Eventually, some of us started to question how much good we were actually doing. The average Joe didn’t want to see a show about social injustices. People would only see shows like that if they cared about the issue to begin with. Most people wanted their shows to be fun – ourselves included.

It was around that time that one of my friends said something very smart.

“Isn’t there value in just laughing and having fun?” she said. “What’s wrong with wanting to just make people feel good about life?”

I wore that rationale like a badge, using it to defend my decision to work on musicals and sketch comedy shows instead of crafting the next great protest piece. At times, it felt like a cop-out. I worried that I had become one of those shallow people our professors scoffed at, more concerned with mindless entertainment than doing some good.

Let us return to the present. I have been out of college longer than I was in it.
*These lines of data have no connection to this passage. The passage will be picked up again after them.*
/-! ### publish -/

@[simp] theorem publish_life : (publish s).life = s.life := rfl
@[simp] theorem publish_seq : (publish s).seq = s.seq := rfl
@[simp] theorem publish_pwait : (publish s).pwait = s.pwait := rfl
@[simp] theorem publish_cfg : (publish s).cfg = s.cfg := rfl
@[simp] theorem publish_bus : (publish s).bus = s.bus := rfl
@[simp] theorem publish_cal : (publish s).cal = s.cal := rfl
@[simp] theorem publish_variant : (publish s).variant = s.variant := rfl
@[simp] theorem publish_devmode : (publish s).devmode = s.devmode := rfl
@[simp] theorem publish_lock : (publish s).lock = s.lock := rfl
@[simp] theorem publish_cyc : (publish s).cyc = s.cyc := rfl
@[simp] theorem publish_tfine : (publish s).tfine = s.tfine := rfl
@[simp] theorem publish_tfineV : (publish s).tfineV = s.tfineV := rfl
@[simp] theorem publish_sActive : (publish s).sActive = s.sActive := rfl
@[simp] theorem publish_sCancel : (publish s).sCancel = s.sCancel := rfl
@[simp] theorem publish_sPhase : (publish s).sPhase = .waiting := rfl
@[simp] theorem publish_sInterval : (publish s).sInterval = s.sInterval := rfl
@[simp] theorem publish_sPending : (publish s).sPending = none := rfl
@[simp] theorem publish_sErr : (publish s).sErr = s.sErr := rfl
@[simp] theorem publish_mbox : (publish s).mbox = s.sPending := rfl
@[simp] theorem publish_cmdBusy : (publish s).cmdBusy = s.cmdBusy := rfl
@[simp] theorem publish_resp : (publish s).resp = s.resp := rfl
@[simp] theorem publish_buserr : (publish s).buserr = s.buserr := rfl
@[simp] theorem publish_cresp : (publish s).cresp = s.cresp := rfl
@[simp] theorem publish_timer : (publish s).timer = some s.sInterval.toNat := rfl
@[simp] theorem publish_par : (publish s).par = s.par := rfl
@[simp] theorem publish_cmd : (publish s).cmd = s.cmd := rfl
@[simp] theorem publish_hphase : (publish s).hphase = s.hphase := rfl
@[simp] theorem publish_consReq : (publish s).consReq = s.consReq := rfl
@[simp] theorem publish_xfer : (publish s).xfer = s.xfer := rfl
@[simp] theorem publish_env : (publish s).env = s.env := rfl

/-! ### advance -/

@[simp] theorem advance_life : (advance s).life = s.life := rfl
@[simp] theorem advance_seq : (advance s).seq = s.seq := rfl
@[simp] theorem advance_pwait : (advance s).pwait = s.pwait := rfl
@[simp] theorem advance_cfg : (advance s).cfg = s.cfg := rfl
@[simp] theorem advance_bus : (advance s).bus = s.bus := rfl
@[simp] theorem advance_cal : (advance s).cal = s.cal := rfl
@[simp] theorem advance_variant : (advance s).variant = s.variant := rfl
@[simp] theorem advance_devmode : (advance s).devmode = s.devmode := rfl
@[simp] theorem advance_lock : (advance s).lock = s.lock := rfl
@[simp] theorem advance_cyc : (advance s).cyc = s.cyc := rfl
@[simp] theorem advance_tfine : (advance s).tfine = s.tfine := rfl
@[simp] theorem advance_tfineV : (advance s).tfineV = s.tfineV := rfl
@[simp] theorem advance_sActive : (advance s).sActive = s.sActive := rfl
@[simp] theorem advance_sCancel : (advance s).sCancel = s.sCancel := rfl
@[simp] theorem advance_sPhase : (advance s).sPhase = s.sPhase := rfl
@[simp] theorem advance_sInterval : (advance s).sInterval = s.sInterval := rfl
@[simp] theorem advance_sPending : (advance s).sPending = s.sPending := rfl
@[simp] theorem advance_sErr : (advance s).sErr = s.sErr := rfl
@[simp] theorem advance_mbox : (advance s).mbox = s.mbox := rfl
@[simp] theorem advance_cmdBusy : (advance s).cmdBusy = s.cmdBusy := rfl
@[simp] theorem advance_resp : (advance s).resp = s.resp := rfl
@[simp] theorem advance_buserr : (advance s).buserr = s.buserr := rfl
@[simp] theorem advance_cresp : (advance s).cresp = s.cresp := rfl
@[simp] theorem advance_timer : (advance s).timer = s.timer := rfl
@[simp] theorem advance_par : (advance s).par = s.par := rfl
@[simp] theorem advance_cmd : (advance s).cmd = s.cmd := rfl
@[simp] theorem advance_hphase : (advance s).hphase = s.hphase := rfl
@[simp] theorem advance_consReq : (advance s).consReq = s.consReq := rfl
@[simp] theorem advance_xfer : (advance s).xfer = s.xfer := rfl
@[simp] theorem advance_env :
    (advance s).env = s.env.advance := rfl

@[simp] theorem Env.advance_cmdIn (e : Env) : e.advance.cmdIn = e.cmdIn := rfl
@[simp] theorem Env.advance_consIn (e : Env) : e.advance.consIn = e.consIn := rfl
@[simp] theorem Env.advance_frameIn (e : Env) : e.advance.frameIn = e.frameIn := rfl
@[simp] theorem Env.advance_busIn (e : Env) : e.advance.busIn = e.busIn := rfl
@[simp] theorem Env.advance_hist (e : Env) : e.advance.hist = e.hist := rfl
@[simp] theorem Env.advance_fresh (e : Env) : e.advance.fresh = e.fresh := rfl

/-- A choice that stands in `sched` is used up; the turns do not move. -/
theorem Env.advance_cons (e : Env) (ev : Event) (r : List Event) (h : e.sched = ev :: r) :
    e.advance = { e with sched := r, tick := e.tick + 1, patience := e.patience - 1 } := by
  simp [Env.advance, Env.atTurn, h]

@[simp] theorem Agent.event_agent (b : Bool) (g : Agent) : (Agent.event b g).agent = g := by cases g <;> rfl

end Sys2Proof.Machine
end

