-- ==== Sys2Proof/Laws/Step.lean ====
section
/-! SUPPORT. Everything each multi-step meaning and the sampler can answer, said once: an inversion lemma for
INIT, SENSE, the sampler and a transaction on its own. -/

namespace Sys2Proof.Machine

/-- How a step of INIT answers a next state. -/
theorem execInit_next (t p h f : BitVec 3) (s u : State) (hx : execInit t p h f s = .next u) :
    (s.hphase.inInit = false ∧ u = initEntry (cfgOf t p h f) s) ∨
    (∃ d, s.hphase = .initChip ∧ answerOf (memReadFrame s.par.regChipId 1 s) s = .ok d ∧
      u = initGotChip (keepOf s.bus d) (recordTxn (memReadFrame s.par.regChipId 1 s) s)) ∨
    (∃ d, s.hphase = .initVariant ∧ answerOf (memReadFrame s.par.regVariant 1 s) s = .ok d ∧
      u = initGotVariant (keepOf s.bus d) (recordTxn (memReadFrame s.par.regVariant 1 s) s)) ∨
    (∃ var d, s.hphase = .initCal1 var ∧ answerOf (memReadFrame s.par.regCal1 s.par.lenCal1 s) s = .ok d ∧
      u = { recordTxn (memReadFrame s.par.regCal1 s.par.lenCal1 s) s with
        hphase := .initCal2 var (keepOf s.bus d) }) ∨
    (∃ var w1 d, s.hphase = .initCal2 var w1 ∧
      answerOf (memReadFrame s.par.regCal2 s.par.lenCal2 s) s = .ok d ∧
      u = initCommit (cfgOf t p h f) var w1 (keepOf s.bus d)
        (recordTxn (memReadFrame s.par.regCal2 s.par.lenCal2 s) s)) ∨
    (∃ txn a n e, s.hphase.inInit = true ∧ answerOf (memReadFrame a n s) s = .err e ∧
      u = abortInit txn e (abortTransport e (recordTxn (memReadFrame a n s) s))) := by
  unfold execInit at hx
  cases hp : s.hphase with
  | initChip =>
    simp only [hp] at hx
    obtain ⟨_, h1⟩ | ⟨d, ha, h1⟩ | ⟨e, ha, h1⟩ := initRead_cases s txnChipId s.par.regChipId 1 initGotChip <;>
      rw [h1] at hx <;> cases hx
    · exact .inr (.inl ⟨d, rfl, ha, rfl⟩)
    · exact .inr (.inr (.inr (.inr (.inr ⟨_, _, _, e, rfl, ha, rfl⟩))))
  | initVariant =>
    simp only [hp] at hx
    obtain ⟨_, h1⟩ | ⟨d, ha, h1⟩ | ⟨e, ha, h1⟩ :=
      initRead_cases s txnVariant s.par.regVariant 1 initGotVariant <;> rw [h1] at hx <;> cases hx
    · exact .inr (.inr (.inl ⟨d, rfl, ha, rfl⟩))
    · exact .inr (.inr (.inr (.inr (.inr ⟨_, _, _, e, rfl, ha, rfl⟩))))
  | initCal1 var =>
    simp only [hp] at hx
    obtain ⟨_, h1⟩ | ⟨d, ha, h1⟩ | ⟨e, ha, h1⟩ :=
      initRead_cases s txnCal1 s.par.regCal1 s.par.lenCal1
        fun w1 s1 => { s1 with hphase := .initCal2 var w1 } <;> rw [h1] at hx <;> cases hx
    · exact .inr (.inr (.inr (.inl ⟨var, d, rfl, ha, rfl⟩)))
    · exact .inr (.inr (.inr (.inr (.inr ⟨_, _, _, e, rfl, ha, rfl⟩))))
  | initCal2 var w1 =>
    simp only [hp] at hx
    obtain ⟨_, h1⟩ | ⟨d, ha, h1⟩ | ⟨e, ha, h1⟩ :=
      initRead_cases s txnCal2 s.par.regCal2 s.par.lenCal2
        fun w2 s1 => initCommit (cfgOf t p h f) var w1 w2 s1 <;> rw [h1] at hx <;> cases hx
    · exact .inr (.inr (.inr (.inr (.inl ⟨var, w1, d, rfl, ha, rfl⟩))))
    · exact .inr (.inr (.inr (.inr (.inr ⟨_, _, _, e, rfl, ha, rfl⟩))))
  | entry => simp only [hp] at hx; cases hx; exact .inl ⟨rfl, rfl⟩
  | senseCycle => simp only [hp] at hx; cases hx; exact .inl ⟨rfl, rfl⟩
  | startWait => simp only [hp] at hx; cases hx; exact .inl ⟨rfl, rfl⟩
  | stopWait => simp only [hp] at hx; cases hx; exact .inl ⟨rfl, rfl⟩

/-- A step of INIT answers a next state when its reads are in range (R264). -/
theorem execInit_completes (t p h f : BitVec 3) (s : State) (hr : s.par.readsInRange = true) :
    ∃ u, execInit t p h f s = .next u := by
  simp only [Params.readsInRange, Bool.and_eq_true] at hr
  obtain ⟨⟨⟨⟨⟨r1, r2⟩, r3⟩, r4⟩, _⟩, _⟩ := hr
  unfold execInit initRead
  cases hp : s.hphase <;> simp only [r1, r2, r3, r4, if_true]
  all_goals first
    | exact ⟨_, rfl⟩
    | (split <;> exact ⟨_, rfl⟩)

/-- How a step of SENSE answers a next state. -/
theorem execSense_next (s u : State) (hx : execSense s = .next u) :
    (s.hphase ≠ .senseCycle ∧ u = senseEntry s) ∨
    (s.hphase = .senseCycle ∧ s.lock = .host ∧
      (cycleStep .host s = .run u ∨
       (∃ m v, cycleStep .host s = .done m v ∧
          u = respond (fun k => .measured k m) { v with lock := .free }) ∨
       (∃ txn e v, cycleStep .host s = .abort txn e v ∧
          u = respond (fun k => .transport k v.par txn e) { v with lock := .free }))) := by
  unfold execSense at hx
  by_cases hp : s.hphase = .senseCycle
  · right
    simp only [hp, senseCycle] at hx
    cases hc : cycleStep .host s with
    | run v =>
      rw [hc] at hx; cases hx
      exact ⟨hp, (cycleStep_run _ _ _ hc).1, .inl rfl⟩
    | done m v =>
      rw [hc] at hx; simp only [release] at hx
      split at hx <;> cases hx
      exact ⟨hp, (cycleStep_done _ _ _ _ hc).1, .inr (.inl ⟨m, v, rfl, rfl⟩)⟩
    | abort txn e v =>
      rw [hc] at hx; simp only [release] at hx
      split at hx <;> cases hx
      exact ⟨hp, (cycleStep_abort _ _ _ _ _ hc).1, .inr (.inr ⟨txn, e, v, rfl, rfl⟩)⟩
    | stop r => rw [hc] at hx; cases hx
  · left
    refine ⟨hp, ?_⟩
    cases h : s.hphase <;> simp_all

/-- How a step of the sampler answers a next state (R223). -/
theorem samplerStep_next (a : Bool) (s u : State) (hx : samplerStep a s = .next u) :
    (s.sPhase = .idle ∧ u = s) ∨
    (s.sPhase = .measuring ∧ s.lock = .sampler ∧
      (cycleStep .sampler s = .run u ∨
       (∃ m v, cycleStep .sampler s = .done m v ∧ u = handOver m { v with lock := .free }) ∨
       (∃ txn e v, cycleStep .sampler s = .abort txn e v ∧
          u = terminate (some ⟨.transportError, txn, e⟩) { v with lock := .free }))) ∨
    (s.sPhase = .measuring ∧ s.lock ≠ .sampler ∧ s.sCancel = true ∧ u = terminate none s) ∨
    (s.sPhase = .measuring ∧ s.lock = .free ∧ s.sCancel = false ∧ u = acquire .sampler s) ∨
    (s.sPhase = .measuring ∧ s.lock = .host ∧ s.sCancel = false ∧ u = s) ∨
    (s.sPhase = .publishing ∧ u = samplerPublishing a s) ∨
    (s.sPhase = .waiting ∧ s.sCancel = true ∧ u = terminateWaiting s) ∨
    (s.sPhase = .waiting ∧ s.sCancel = false ∧ u = s) := by
  unfold samplerStep at hx
  cases hp : s.sPhase <;> simp only [hp] at hx
  · cases hx; exact .inl ⟨rfl, rfl⟩
  · right
    unfold samplerMeasuring at hx
    by_cases hl : s.lock = .sampler
    · left
      rw [if_pos hl] at hx
      refine ⟨rfl, hl, ?_⟩
      unfold samplerCycle at hx
      cases hc : cycleStep .sampler s with
      | run v => rw [hc] at hx; cases hx; exact .inl rfl
      | done m v =>
        rw [hc] at hx; simp only [release] at hx
        split at hx <;> cases hx
        exact .inr (.inl ⟨m, v, rfl, rfl⟩)
      | abort txn e v =>
        rw [hc] at hx; simp only [release] at hx
        split at hx <;> cases hx
        exact .inr (.inr ⟨txn, e, v, rfl, rfl⟩)
      | stop r => rw [hc] at hx; cases hx
    · right
      rw [if_neg hl] at hx
      cases hcan : s.sCancel <;> simp only [hcan] at hx
      · right
        by_cases hf : s.lock = .free
        · simp [hf] at hx; exact .inl ⟨rfl, hf, rfl, hx.symm⟩
        · simp [hf] at hx
          refine .inr (.inl ⟨rfl, ?_, rfl, hx.symm⟩)
          cases h : s.lock <;> simp_all
      · simp at hx; exact .inl ⟨rfl, hl, rfl, hx.symm⟩
  · cases hx; exact .inr (.inr (.inr (.inr (.inr (.inl ⟨rfl, rfl⟩)))))
  · right; right; right; right; right; right
    cases hcan : s.sCancel <;> simp [hcan] at hx
    · exact .inr ⟨rfl, rfl, hx.symm⟩
    · exact .inl ⟨rfl, rfl, hx.symm⟩

/-- A transaction on its own: one transaction, and what it returned. -/
theorem busOp_next (kind : BusKind) (f : BusFrame) (keep : List Byte → List Byte) (s u : State)
    (hx : busOp kind (transact f keep) s = .next u) :
    s.bus = kind ∧ mayEmit s = true ∧
    ((∃ d, answerOf f s = .ok d ∧ u = { recordTxn f s with xfer := .ok (keep d) }) ∨
     (∃ e, answerOf f s = .err e ∧ u = { abortTransport e (recordTxn f s) with xfer := .err e })) := by
  unfold busOp at hx
  split at hx
  · cases hx
  · rename_i hb
    split at hx
    · cases hx
    · rename_i hm
      cases hx
      refine ⟨not_not.mp hb, by simpa using hm, ?_⟩
      cases ha : answerOf f s with
      | ok d => exact .inl ⟨d, rfl, by rw [transact_ok s f keep d ha]⟩
      | err e => exact .inr ⟨e, rfl, by rw [transact_err s f keep e ha]⟩

/-- How a bus transaction's instruction answers a next state. -/
theorem execBus_next (i : Instr) (s u : State) (hi : (∃ a n, i = .busRdI2c a n) ∨ (∃ a n, i = .busRdSpi a n) ∨
    (∃ ps, i = .busWrI2c ps) ∨ (∃ ps, i = .busWrSpi ps)) (hx : exec i s = .next u) :
    mayEmit s = true ∧ ∃ f x,
      ((∃ d, answerOf f s = .ok d) ∧ u = { recordTxn f s with xfer := x }) ∨
      (∃ e, answerOf f s = .err e ∧ u = { abortTransport e (recordTxn f s) with xfer := x }) := by
  obtain ⟨a, n, rfl⟩ | ⟨a, n, rfl⟩ | ⟨ps, rfl⟩ | ⟨ps, rfl⟩ := hi
  · simp only [exec, execBusRdI2c] at hx
    split at hx
    · obtain ⟨_, hm, ⟨d, ha, hu⟩ | ⟨e, ha, hu⟩⟩ := busOp_next _ (i2cReadFrame a n) id s u hx
      · exact ⟨hm, _, _, .inl ⟨⟨d, ha⟩, hu⟩⟩
      · exact ⟨hm, _, _, .inr ⟨e, ha, hu⟩⟩
    · cases hx
  · simp only [exec, execBusRdSpi] at hx
    split at hx
    · obtain ⟨_, hm, ⟨d, ha, hu⟩ | ⟨e, ha, hu⟩⟩ :=
        busOp_next _ (spiReadFrame s.par.spiFill a n) (List.drop 1) s u hx
      · exact ⟨hm, _, _, .inl ⟨⟨d, ha⟩, hu⟩⟩
      · exact ⟨hm, _, _, .inr ⟨e, ha, hu⟩⟩
    · cases hx
  · simp only [exec, execBusWrI2c] at hx
    obtain ⟨_, hm, ⟨d, ha, hu⟩ | ⟨e, ha, hu⟩⟩ := busOp_next _ (i2cWriteFrame ps) id s u hx
    · exact ⟨hm, _, _, .inl ⟨⟨d, ha⟩, hu⟩⟩
    · exact ⟨hm, _, _, .inr ⟨e, ha, hu⟩⟩
  · simp only [exec, execBusWrSpi] at hx
    obtain ⟨_, hm, ⟨d, ha, hu⟩ | ⟨e, ha, hu⟩⟩ := busOp_next _ (spiWriteFrame ps) id s u hx
    · exact ⟨hm, _, _, .inl ⟨⟨d, ha⟩, hu⟩⟩
    · exact ⟨hm, _, _, .inr ⟨e, ha, hu⟩⟩

/-- How a step of the host agent answers a next state (R39, R82). -/
theorem hostStep_next (s u : State) (hx : hostStep s = .next u) :
    (s.cmdBusy = false ∧ s.env.cmdIn = [] ∧ u = s) ∨
    ∃ s0, s0.cmdBusy = true ∧
      ((s.cmdBusy = true ∧ s0 = s) ∨
       (s.cmdBusy = false ∧ ∃ w rest, s.env.cmdIn = w :: rest ∧ s0 = acceptCmd w rest s)) ∧
      ((∃ e, decodeCmd s0.cmd = .error e ∧ u = respondCode .illegalCommand s0) ∨
       (∃ i, decodeCmd s0.cmd = .ok i ∧ i.isCommand = true ∧ exec i s0 = .next u)) := by
  have key : ∀ s0 : State, hostRun s0 = .next u →
      (∃ e, decodeCmd s0.cmd = .error e ∧ u = respondCode .illegalCommand s0) ∨
      (∃ i, decodeCmd s0.cmd = .ok i ∧ i.isCommand = true ∧ exec i s0 = .next u) := by
    intro s0 h0
    unfold hostRun at h0
    cases hd : decodeCmd s0.cmd with
    | ok i => rw [hd] at h0; exact .inr ⟨i, rfl, decodeCmd_isCommand _ _ hd, h0⟩
    | error e => rw [hd] at h0; cases h0; exact .inl ⟨e, rfl, rfl⟩
  unfold hostStep at hx
  cases hb : s.cmdBusy
  · simp only [hb, Bool.false_eq_true, if_false] at hx
    cases hc : s.env.cmdIn with
    | nil => rw [hc] at hx; cases hx; exact .inl ⟨rfl, rfl, rfl⟩
    | cons w rest =>
      rw [hc] at hx
      exact .inr ⟨_, rfl, .inr ⟨rfl, w, rest, rfl, rfl⟩, key _ hx⟩
  · simp only [hb, if_true] at hx
    exact .inr ⟨s, hb, .inl ⟨rfl, rfl⟩, key s hx⟩

/-- An illegal consumer word is answered at once, whether or not a TAKE waits (R88). -/
theorem consumerStep_illegal (s : State) (b : Byte) (rest : List Byte) (e : DecodeError)
    (hc : s.env.consIn = b :: rest) (hd : decodeCons b = .error e) :
    consumerStep s = .next (refuseCons rest s) := by
  simp only [consumerStep, hc, hd]

/-- The free consumer port takes a legal word and tries it (R88, R238). -/
theorem consumerStep_accept (s : State) (b : Byte) (rest : List Byte) (i : Instr) (hq : s.consReq = none)
    (hc : s.env.consIn = b :: rest) (hd : decodeCons b = .ok i) :
    consumerStep s = exec i (acceptCons b rest s) := by
  simp only [consumerStep, hc, hd, hq, consumerRun]

/-- The request that waits has its next try where no illegal word stands before it (R238). -/
theorem consumerStep_waiting (s : State) (r : Byte) (i : Instr) (hq : s.consReq = some r)
    (hc : ∀ b rest, s.env.consIn = b :: rest → ∃ j, decodeCons b = .ok j) (hd : decodeCons r = .ok i) :
    consumerStep s = exec i s := by
  cases hl : s.env.consIn with
  | nil => simp only [consumerStep, hl, hq, consumerRun, hd]
  | cons b rest =>
    obtain ⟨j, hj⟩ := hc b rest hl
    simp only [consumerStep, hl, hq, hj, consumerRun, hd]

/-- How a step of the consumer answers a next state (R88, R238). -/
theorem consumerStep_next (s u : State) (hx : consumerStep s = .next u) :
    u = s ∨ (∃ rest, u = refuseCons rest s) ∨ ∃ s0, (s0 = s ∨ ∃ b rest, s0 = acceptCons b rest s) ∧
      (u = respondCons (fun k => .blank k .illegalCommand) s0 ∨ execTake s0 = .next u) := by
  have key : ∀ (b : Byte) (s0 : State), consumerRun b s0 = .next u →
      u = respondCons (fun k => .blank k .illegalCommand) s0 ∨ execTake s0 = .next u := by
    intro b s0 h0
    unfold consumerRun at h0
    cases hd : decodeCons b with
    | ok i => rw [hd] at h0; rw [decodeCons_take b i hd] at h0; exact .inr h0
    | error e => rw [hd] at h0; cases h0; exact .inl rfl
  unfold consumerStep at hx
  split at hx
  · cases hx; exact .inl rfl
  · exact .inr (.inr ⟨s, .inl rfl, key _ s hx⟩)
  · rename_i b rest _
    split at hx
    · cases hx; exact .inr (.inl ⟨rest, rfl⟩)
    · exact .inr (.inr ⟨_, .inr ⟨b, rest, rfl⟩, key b _ hx⟩)
    · exact .inr (.inr ⟨s, .inl rfl, key _ s hx⟩)

/-- How a transaction of its own answers a next state. -/
theorem busStep_next (s u : State) (hx : busStep s = .next u) :
    (s.env.frameIn = [] ∧ u = s) ∨
    ∃ g rest s0, s.env.frameIn = g :: rest ∧ s0 = acceptFrame rest s ∧ mayEmit s = true ∧ ∃ f x,
      ((∃ d, answerOf f s0 = .ok d) ∧ u = { recordTxn f s0 with xfer := x }) ∨
      (∃ e, answerOf f s0 = .err e ∧ u = { abortTransport e (recordTxn f s0) with xfer := x }) := by
  unfold busStep at hx
  cases hf : s.env.frameIn with
  | nil => rw [hf] at hx; cases hx; exact .inl ⟨rfl, rfl⟩
  | cons g rest =>
    rw [hf] at hx
    simp only at hx
    cases hd : decodeFrame s.par.spiFill g with
    | error e => rw [hd] at hx; cases hx
    | ok i =>
      rw [hd] at hx
      obtain ⟨hm, h⟩ := execBus_next i _ u (decodeFrame_isBus _ _ _ hd) hx
      exact .inr ⟨g, rest, _, rfl, rfl, hm, h⟩

end Sys2Proof.Machine
end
I left my theater career behind about a year and a half ago to do that whole “freelance writing” thing. I write about computers and technology to pay the bills. I write about video games and comics because I enjoy it. I write science fiction that nobody buys. I spend my free time gaming and reading SF/F and watching shows that have lots of magic or spaceships. I find all of this to be entirely awesome. I am happy with my life and the community I have found to go with it.

But sometimes. Sometimes this little tiny voice creeps into the back of my head.

This?” the little voice says. “This is what you spend your time on? Never mind the fact that people are starving and oppressed and suffering. Never mind that our ecosystem is falling to pieces. Yeah, okay. Enjoy watching A New Hope for the hundredth time. It’s not as if your life is fragile and finite.”

I bet some of you have that voice in your head, too. I bet sometimes you have a hard time explaining to your friends or family why you dig this stuff so much. I bet if you meet someone at a party or go on a date, you give a little self-deprecating smile when you finally get to talk about your own interests. I bet sometimes you think, “I need to grow up.”

Well, stop it. Stop it right now. Our stories are important. I think they might be some of the most important ones out there.